### [What you need to do]
Whenever a line of the material contains the string "wStaged", it should be copied.

### Data extracts ###

def wArg (src : KeySrc) (l : List Word) : KeyArgs := ⟨src, some l⟩
def wLive (n : Nat) : State := wUp.modKey fun k => { k with commit := commitWord 0 (2 ^ n) }
def wK (st pol : Nat) : KeySlot := { KeySlot.blank with material := List.replicate 32 7, state := st, policy := pol }
theorem witness_keyGenerate : ∃ (s : State) (a : KeyArgs), s.RegsOk ∧ SvcCmd s ∧ KeysOk s ∧ keySrcOk a = true ∧ s.stageCause a = 0 ∧ s.rngOk = true :=
  ⟨(wUp.putB F.KEY_STAT_RNG_OK true), (wArg .twivon [7, 0, 1, 2, 0, 0x4F, 9]), by decide +kernel⟩
theorem tagOf_setCellar (s : State) (i : Nat) (k : KeySlot) (h : spWf blankSlot s.key.cellar = true) : (s.setCellar i k).cellarTagOk i = true := by
  have e : spGet blankSlot (spSet blankSlot s.key.cellar i (k.tagged 1 i)) i = k.tagged 1 i := spGet_spSet_same _ _ _ _ h
  unfold State.cellarTagOk State.cellarSlot State.setCellar State.modKey
  simp only [e]
  simp [KeySlot.tagged, KeySlot.tagOf, KeySlot.info]
theorem wrapKey_ok (s : State) (h i : Nat) (hs : h / 2 ^ 22 = 1) (hn : h % 4096 < 8) (hl : s.keyLive (h % 4096) = true) (hi : s.liveIdx (h % 4096) = i)
    (hp : (s.cellarSlot i).has pbWrap = true) (ht : s.cellarTagOk i = true) : s.wrapKey h = .ok (s.cellarSlot i) := by
  unfold State.wrapKey
  have hs4 : h / 4194304 = 1 := hs
  simp [hs4, hn, hl, hi, hp, ht]
def wWrap : State := (wLive 3).setCellar 6 (wK ksValid 0x10)
theorem witness_keyImport : ∃ (s : State) (a : KeyArgs) (k : KeySlot), s.RegsOk ∧ SvcCmd s ∧ KeysOk s ∧ keySrcOk a = true ∧ s.stageCause a = 0 ∧ s.wrapKey (s.keyArg a 1 % 2 ^ 24) = .ok k ∧ s.Room Ev.KEY_CMD_REFUSED :=
  ⟨wWrap, (wArg .mgt [0, 0x00400003, 1, 2, 0, 0, 9]), (wWrap.cellarSlot 6), by exact ⟨by decide +kernel, by decide +kernel, by decide +kernel, rfl, by decide +kernel, wrapKey_ok _ _ 6 (by decide +kernel) (by decide +kernel) (by decide +kernel) (by decide +kernel) (by decide +kernel) (tagOf_setCellar _ _ (wK ksValid 0x10) (by decide +kernel)), by decide +kernel⟩⟩
theorem witness_keyImportLocal : ∃ (s : State) (a : KeyArgs), s.RegsOk ∧ SvcCmd s ∧ KeysOk s ∧ a.src = .spi ∧ s.flag F.KEY_CFG_LOCAL_PROVISION = true ∧ s.anyLive = false ∧ s.stageCause a = 0 :=
  ⟨(wUp.putB F.KEY_CFG_LOCAL_PROVISION true), (wArg .spi [7, 0, 1, 2, 0, 0, 9]), by decide +kernel⟩
theorem witness_keyErase : ∃ (s : State) (a : KeyArgs), s.RegsOk ∧ SvcCmd s ∧ KeysOk s ∧ keySrcOk a = true ∧ s.keyArg a 0 < 8 ∧ s.keyLive (s.keyArg a 0) = true ∧ s.keyStaged (s.keyArg a 0) = false :=
  ⟨(wLive 7), (wArg .mgt [7]), by decide +kernel⟩
def wStaged : State := (wUp.setCellar 15 (wK ksStaged 0)).setCellar 1 (wK ksStagedErase 0)
theorem witness_keyCommit : ∃ (s : State) (a : KeyArgs), s.RegsOk ∧ SvcCmd s ∧ keySrcOk a = true ∧ s.maskCause (s.keyArg a 0) = 0 :=
  ⟨wStaged, (wArg .mgt [0x81]), by decide +kernel⟩
theorem witness_keyAbort : ∃ (s : State) (a : KeyArgs), s.RegsOk ∧ SvcCmd s ∧ KeysOk s ∧ keySrcOk a = true ∧ s.maskCause (s.keyArg a 0) = 0 :=
  ⟨wStaged, (wArg .mgt [0x81]), by decide +kernel⟩
theorem parentOf_main (s : State) (h i : Nat) (hs : h / 2 ^ 22 = 0) (hi : h % 4096 = i) (hc : h / 4096 % 1024 = (s.mainSlot i).incarn)
    (hv : (s.mainSlot i).state = ksValid) (ht : s.mainTagOk i = true) : s.parentOf h = .ok (s.mainSlot i, i, false) := by
  unfold State.parentOf
  have hs4 : h / 4194304 = 0 := hs
  simp [hs4, hi, hc, hv, ht]
def wPar : State := wUp.setMain 5 (wK ksValid 0x4B)
theorem witness_keyDerive : ∃ (s : State) (a : KeyArgs) (p : KeySlot) (pf : Nat) (pend : Bool), let i := s.keyArg a 4 / 65536 % 4096; s.RegsOk ∧ SvcCmd s ∧ KeysOk s ∧ a.src ≠ .spi ∧ i < 4064 ∧ (s.mainSlot i).state = ksEmpty ∧ policyOk (s.keyArg a 5) = true ∧ s.keyArg a 5 / 4 % 2 = 0 ∧ s.keyArg a 5 / 16 % 2 = 0 ∧ s.parentOf (s.keyArg a 0 % 2 ^ 24) = .ok (p, pf, pend) ∧ p.has pbDerive = true ∧ p.depth < 3 ∧ s.keyArg a 1 / 2 ^ 24 % 2 = 0 :=
  ⟨wPar, (wArg .mgt [5, 0, 1, 2, 0x0FDF0003, 0x4B, 9, 0]), (wPar.mainSlot 5), 5, false, by refine ⟨by decide +kernel, by decide +kernel, by decide +kernel, by decide, by decide +kernel, by decide +kernel, by decide +kernel, by decide +kernel, by decide +kernel, parentOf_main _ _ 5 (by decide +kernel) (by decide +kernel) (by decide +kernel) (by decide +kernel) (tagOf_setMain _ _ (wK ksValid 0x4B) (by decide +kernel)), by decide +kernel, by decide +kernel, by decide +kernel⟩⟩
def wSlots : State := ((wUp.setMain 5 (wK ksValid 0x4B)).setMain 4095 (wK ksInvalid 0x4B)).setMain 6 { wK ksValid 0x4B with notAfter := 10 }
theorem witness_keyInvalidate : ∃ (s : State) (a : KeyArgs) (i : Nat), s.RegsOk ∧ SvcCmd s ∧ keySrcOk a = true ∧ s.namedMain (s.keyArg a 0 % 2 ^ 24) = some i ∧ (s.mainSlot i).state = ksValid :=
  ⟨wSlots, (wArg .mgt [5]), 5, by decide +kernel⟩
theorem witness_keySetSucc : ∃ (s : State) (a : KeyArgs) (i : Nat), s.RegsOk ∧ SvcCmd s ∧ KeysOk s ∧ keySrcOk a = true ∧ s.namedMain (s.keyArg a 0 % 2 ^ 24) = some i ∧ (s.mainSlot i).state ≠ ksEmpty ∧ s.keyArg a 1 / 2 ^ 24 % 2 = 0 :=
  ⟨wSlots, (wArg .mgt [0xFFF, 0]), 4095, by decide +kernel⟩
theorem witness_keySetSucc_2 : ∃ (s : State) (a : KeyArgs) (i : Nat), s.RegsOk ∧ SvcCmd s ∧ KeysOk s ∧ keySrcOk a = true ∧ s.namedMain (s.keyArg a 0 % 2 ^ 24) = some i ∧ (s.mainSlot i).state ≠ ksEmpty ∧ s.keyArg a 1 / 2 ^ 24 % 2 = 1 ∧ s.succFit (s.keyArg a 1 % 2 ^ 24) (s.mainSlot i).policy = true :=
  ⟨wSlots, (wArg .mgt [0xFFF, 0x01000005]), 4095, by decide +kernel⟩
theorem witness_keyFree : ∃ (s : State) (a : KeyArgs) (i : Nat), s.RegsOk ∧ SvcCmd s ∧ KeysOk s ∧ keySrcOk a = true ∧ s.namedMain (s.keyArg a 0 % 2 ^ 24) = some i ∧ (s.mainSlot i).state = ksInvalid :=
  ⟨wSlots, (wArg .twivon [0xFFF]), 4095, by decide +kernel⟩
theorem witness_cookieRoll : ∃ (s : State) (a : KeyArgs), s.RegsOk ∧ SvcCmd s ∧ keySrcOk a = true ∧ s.keyArg a 0 < 4 ∧ s.ckOn (s.keyArg a 0) = true :=
  ⟨(wUp.putB (F.KEY_CKf_CFG_EN 3) true), (wArg .mgt [3]), by decide +kernel⟩
theorem witness_tamperDisarm : ∃ (s : State) (a : KeyArgs), s.RegsOk ∧ SvcCmd s ∧ a.src = .twivon ∧ s.keyArg a 0 < 2048 ∧ s.keyArg a 0 / 16 % 16 = 0 :=
  ⟨(wUp.put F.KEY_TAMPER_CFG_ARM_IN 15), (wArg .twivon [0x705]), by decide +kernel⟩
theorem witness_keySources : ∃ (s : State) (a : KeyArgs), s.RegsOk ∧ SvcCmd s ∧ s.Room Ev.KEY_CMD_REFUSED ∧ a.src = .spi :=
  ⟨wUp, (wArg .spi [1]), by decide +kernel⟩
theorem witness_stageCauses : ∃ (s : State) (a : KeyArgs), 8 ≤ s.keyArg a 0 :=
  ⟨wUp, (wArg .mgt [8]), by decide +kernel⟩
theorem witness_stageCauses_2 : ∃ (s : State) (a : KeyArgs), s.keyArg a 0 < 8 ∧ policyOk (s.keyArg a 5) = false :=
  ⟨wUp, (wArg .mgt [7, 0, 0, 0, 0, 0x80]), by decide +kernel⟩
theorem witness_stageCauses_3 : ∃ (s : State) (a : KeyArgs), s.keyArg a 0 < 8 ∧ policyOk (s.keyArg a 5) = true :=
  ⟨wStaged, (wArg .mgt [7, 0, 0, 0, 0, 0]), by decide +kernel⟩
theorem witness_stageCauses_4 : ∃ (s : State) (a : KeyArgs), s.keyArg a 0 < 8 ∧ policyOk (s.keyArg a 5) = true :=
  ⟨wStaged, (wArg .mgt [6, 0, 0, 0, 0, 0x0000007F]), by decide +kernel⟩
def wExp : State := { (wSlots.setMain 4000 { wK ksValid 0 with parent := 6, depth := 2 }) with tickAt := some wSlots.now }
theorem witness_keyExpiry : ∃ (s : State) (i : Fin 4096), KeysOk s ∧ s.atTick = true ∧ s.cclkRuns = true ∧ s.expired i = true ∧ (s.mainSlot i).state = ksValid ∧ s.Room Ev.KEY_INVALIDATE ∧ s.svc.ledger = [] :=
  ⟨wExp, 6, by decide +kernel⟩
theorem witness_keyExpiry_2 : ∃ (s : State) (i : Fin 4096), KeysOk s ∧ (s.atTick = false ∨ s.expired i = false) :=
  ⟨wExp, 5, by decide +kernel⟩
theorem witness_keyExpiry_3 : ∃ (s : State) (i : Fin 4096), KeysOk s ∧ (s.atTick = false ∨ s.expired i = false) :=
  ⟨wSlots, 6, by decide +kernel⟩
def wBadTag : KeySlot := { wK ksValid 0 with tag := [1, 2, 3, 4, 5] }
def wBad : State := wUp.modKey fun k => { k with main := [(9, wBadTag)] }
theorem witness_keyTagCheck : ∃ s : State, s.cclkRuns = true ∧ ((s.key.checked = 0 ∨ s.key.checked + 1023 ≤ s.curTick)) ∧ (∀ p ∈ s.key.main, s.mainTagOk p.1 = true) ∧ (∀ p ∈ s.key.cellar, s.cellarTagOk p.1 = true) :=
  ⟨wUp, by exact ⟨by decide +kernel, by decide +kernel, fun p hp => absurd hp (by show p ∉ []; simp), fun p hp => absurd hp (by show p ∉ []; simp)⟩⟩
theorem witness_keyTagCheck_2 : ∃ s : State, s.cclkRuns = true ∧ s.key.checked = 0 ∧ s.Room Ev.KEY_TAG_FAIL ∧ s.key.main = [(9, wBadTag)] ∧ s.key.cellar = [] ∧ wBadTag.state = ksValid ∧ wBadTag.tag ≠ wBadTag.tagOf 0 9 :=
  ⟨wBad, by refine ⟨by decide +kernel, by decide +kernel, by decide +kernel, rfl, rfl, rfl, fun h => ?_⟩; have l := congrArg List.length h; rw [KeySlot.tagOf, List.length_take] at l; have : wBadTag.tag.length = 5 := rfl; omega⟩
theorem witness_keyTagCheck_3 : ∃ s : State, 0 < s.key.checked ∧ s.curTick < s.key.checked + 1023 :=
  ⟨(wUp.modKey fun k => { k with checked := wUp.curTick + 1 }), by decide +kernel⟩
theorem witness_keyCntSnap : ∃ s : State, s.RegsOk ∧ SvcCmd s :=
  ⟨wQ, by decide +kernel⟩
theorem witness_keyCmdWaits : ∃ (s : State) (src : KeySrc), ¬ SvcCmd s ∧ s.xdc.cmds = [] :=
  ⟨(wQ.setGate 3 true), .twivon, by decide +kernel⟩
def wUse : State := wUp.modKey fun k => { k with uses := [(4095, 77)] }
theorem witness_keySlotSelWrite : ∃ (s : State) (path : Path) (v : Word), s.RegsOk ∧ v.toNat % 2 ^ 24 < 2 ^ 22 :=
  ⟨wUse, .spi, 0x3FFFFF#32, by decide +kernel⟩
theorem witness_keySlotSelWrite_2 : ∃ (s : State) (path : Path) (v : Word), s.RegsOk ∧ 2 ^ 23 ≤ v.toNat % 2 ^ 24 :=
  ⟨wUse, .spi, 0x800000#32, by decide +kernel⟩
theorem witness_rngHealthFail : ∃ (s : State) (rep : Bool), s.RegsOk ∧ s.Room Ev.KEY_RNG_FAIL :=
  ⟨wUp, true, by decide +kernel⟩
theorem witness_rngRecover : ∃ s : State, s.RegsOk ∧ s.injOn 0xB1 0 = false :=
  ⟨wUp, by decide +kernel⟩
def wReqs (n : Nat) : State := wUp.modKey fun k => { k with requests := n }
theorem witness_drbgReseed : ∃ s : State, 2 ^ 20 ≤ s.key.requests :=
  ⟨(wReqs 1048576), by decide +kernel⟩
theorem witness_drbgReseed_2 : ∃ s : State, s.key.requests < 2 ^ 20 :=
  ⟨(wReqs 1048575), by decide +kernel⟩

###

### [Output of the task]
def wStaged : State := (wUp.setCellar 15 (wK ksStaged 0)).setCellar 1 (wK ksStagedErase 0)
  ⟨wStaged, (wArg .mgt [0x81]), by decide +kernel⟩
  ⟨wStaged, (wArg .mgt [0x81]), by decide +kernel⟩
  ⟨wStaged, (wArg .mgt [7, 0, 0, 0, 0, 0]), by decide +kernel⟩
  ⟨wStaged, (wArg .mgt [6, 0, 0, 0, 0, 0x0000007F]), by decide +kernel⟩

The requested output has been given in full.